И никогда не поверю всерьез тому, кто утверждает, что у него фантастически много друзей. А сколько друзей настоящих? До тех пор пока человек на вершине славы, распространяет свой блеск на окружающих и не жалуется на трудности, что ж, очень весело ходить в друзьях такого человека. Но в тот день, когда нужно будет поплакаться в жилетку, к кому обратиться тогда?

Я живу как бы раздвоенным. Одна моя половина добра, способна на благодарность, а другая — ну просто какое-то чудовище. То вдруг я полон любви ко всему человечеству, прикидываю, что бы хорошее мне сделать, и сознаю, что своим пением выполняю определенную миссию в мире. Но на другой день я уже это самое человечество просто ненавижу и смотрю вокруг со злостью и подозрением.

Перемены настроения могут быть связаны с тем, что трудно идет работа. Когда все протекает нормально, я не подвергаюсь стрессу, настроение у меня ровное. В такие периоды я могу переносить несчастья как одну из красок в палитре жизни. Я вообще считаю, что художнику необходимо испытывать душевные страдания, проходить через тревогу и страх. Худшее, что может случиться,— застрять в вязком тесте самодовольства и не развиваться как человеку и художнику. Это очень хорошо получается у тех, кто самих себя считает совершенством в чужих и собственных глазах. Конечно, ничего плохого о вере в собственные силы я сказать не хочу, но из-за недостатка самокритики все идет насмарку.

До известной степени и экономические трудности кажутся мне необходимыми, когда речь идет о художнике. Почему Рембрандт написал лучшие свои картины, когда был так беден, когда ему приходилось изо всех сил работать ради пропитания, ради возможности выжить? Вряд ли можно утверждать, что художник добивается своих высших достижений в годы, благополучные в материальном отношении. Но в отношении певца это не так. Голодный певец на самом деле не может заставить мышцы живота функционировать как надо.

Я считаю, что художника-певца облагораживают страдания другого рода. Петь, когда на тебя наваливаются трудности, может быть, и не так легко, но после пережитого личного кризиса замечаешь, что стал более зрелым как человек. Когда жизненный опыт становится богаче, разнообразнее, то яснее видишь взаимосвязи в музыкальном произведении. И в том, что делаешь как художник, тоже появляется зрелость.

Многие считают, будто жизнь настолько коротка, что не оставляет нам возможности страдать в трудных ситуациях. Они хотят жить в постоянном опьянении славой. Я, бесспорно, к таким людям не принадлежу. Само собой разумеется, я согласен, что времени у нас не так уж много, и достойно сожаления, что время это столь наполнено страданиями. Но я ничем не противодействую этому. И прежде всего адской муке, которая связана со смутным страхом, что у тебя в работе что-то не выйдет.

Что бы я ни пережил в мучительные минуты, все-таки не осознаю себя выжатым, безнадежно израсходованным. Где-то в глубине души я полон веры. Беда не может длиться вечно, она должна перейти в более благоприятную ситуацию. Трудности всегда имеют конец.

Что такое счастье?

Я часто задумывался над смыслом жизни. Для чего мы живем, для чего существуем на земле?

Что такое счастье?

Конечно, я искал ответ у поэтов и у философов.

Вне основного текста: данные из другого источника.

-- ==== Sys2Proof/Machine/ExecPhy.lean ====
section
/-!
DEFINITION. The commands of the transceivers (R194-R207).
-/
set_option Elab.async false

namespace Sys2Proof.Machine

/-- SET_RUNG (R199). -/
def execSetRung (pp : PPort) (n : Port) (s : State) : Host.Outcome State Fault Refusal :=
  .next (s.cmdSetRung pp n).done

/-- CALIBRATE (R206). -/
def execCalibrate (pp : PPort) (n : Port) (s : State) : Host.Outcome State Fault Refusal :=
  .next (s.cmdCalibrate pp n).done

/-- EYE_SCAN (R202). -/
def execEyeScan (pp : PPort) (n : Port) (s : State) : Host.Outcome State Fault Refusal :=
  .next (s.cmdEyeScan pp n).done

/-- EYE_SCAN_DONE (R203). -/
def execEyeScanDone (n : Port) (counts : List Byte) (s : State) : Host.Outcome State Fault Refusal :=
  .next (s.eyeDone n counts).done

/-- EYE_SCAN_TIMEOUT (R202). -/
def execEyeScanTimeout (n : Port) (counts : List Byte) (s : State) : Host.Outcome State Fault Refusal :=
  .next (s.eyeLate n counts).done

/-- LT_CLEAR (R206). -/
def execLtClear (pp : PPort) (n : Port) (s : State) : Host.Outcome State Fault Refusal :=
  .next (s.cmdLtClear pp n).done

/-- POWER_UP_CALIBRATION_DONE (R200, R201). -/
def execPowerUpCalibrationDone (n : Port) (ok : Bool) (trim : Fin 128) (s : State) : Host.Outcome State Fault Refusal :=
  .next (s.calibrated n ok trim).done

/-- TERMINATION_TRIM (R200). -/
def execTerminationTrim (n : Port) (up ok : Bool) (s : State) : Host.Outcome State Fault Refusal :=
  .next (s.trimStep n up ok).done

/-- DBAND_TX_CALIBRATION (R200). -/
def execDbandTxCalibration (n : Port) (ok : Bool) (s : State) : Host.Outcome State Fault Refusal :=
  .next (s.calStep n ok).done

/-- SAMPLER_CALIBRATION (R200). -/
def execSamplerCalibration (n : Port) (ok : Bool) (s : State) : Host.Outcome State Fault Refusal :=
  .next (s.calStep n ok).done

/-- TRAINING_WINDOW_END (R197). -/
def execTrainingWindowEnd (n : Port) (s : State) : Host.Outcome State Fault Refusal :=
  .next (s.windowTimeout n).done

/-- HELD_RUNG_START (R330). -/
def execHeldRungStart (n : Port) (s : State) : Host.Outcome State Fault Refusal :=
  .next (s.heldRungStart n).done

end Sys2Proof.Machine
end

Я с удовольствием читаю Аристотеля и его этику. Он вступает в дискуссию со своими читателями, и ответы, которые получаешь на его же вопросы, столь идеально логичны, что усомниться в них невозможно. О счастье Аристотель говорит, что для разных людей оно неодинаково, понятие счастья относительно. Для одного человека счастье может означать хороший ужин после закончившегося трудового дня. Для врача, может быть, наивысшим счастьем является удачная операция.

Для меня естественно, что удачный концерт или успешное выступление в опере представляется мне высшим счастьем. Естественно, я нахожу счастье в удаче, успехе, это те вечера, когда я сам чувствую, что был в хорошей форме и прекрасно провел концерт, который особо отметили и публика, и критики. Но чувство счастья столь ограниченно, столь быстро истаивает. Оно не затрагивает глубин моей души. Я полагаю, что врач чувствует примерно то же самое после удачной операции, его беспокоит, что будет в следующий раз. Повезет ему точно так же или нет?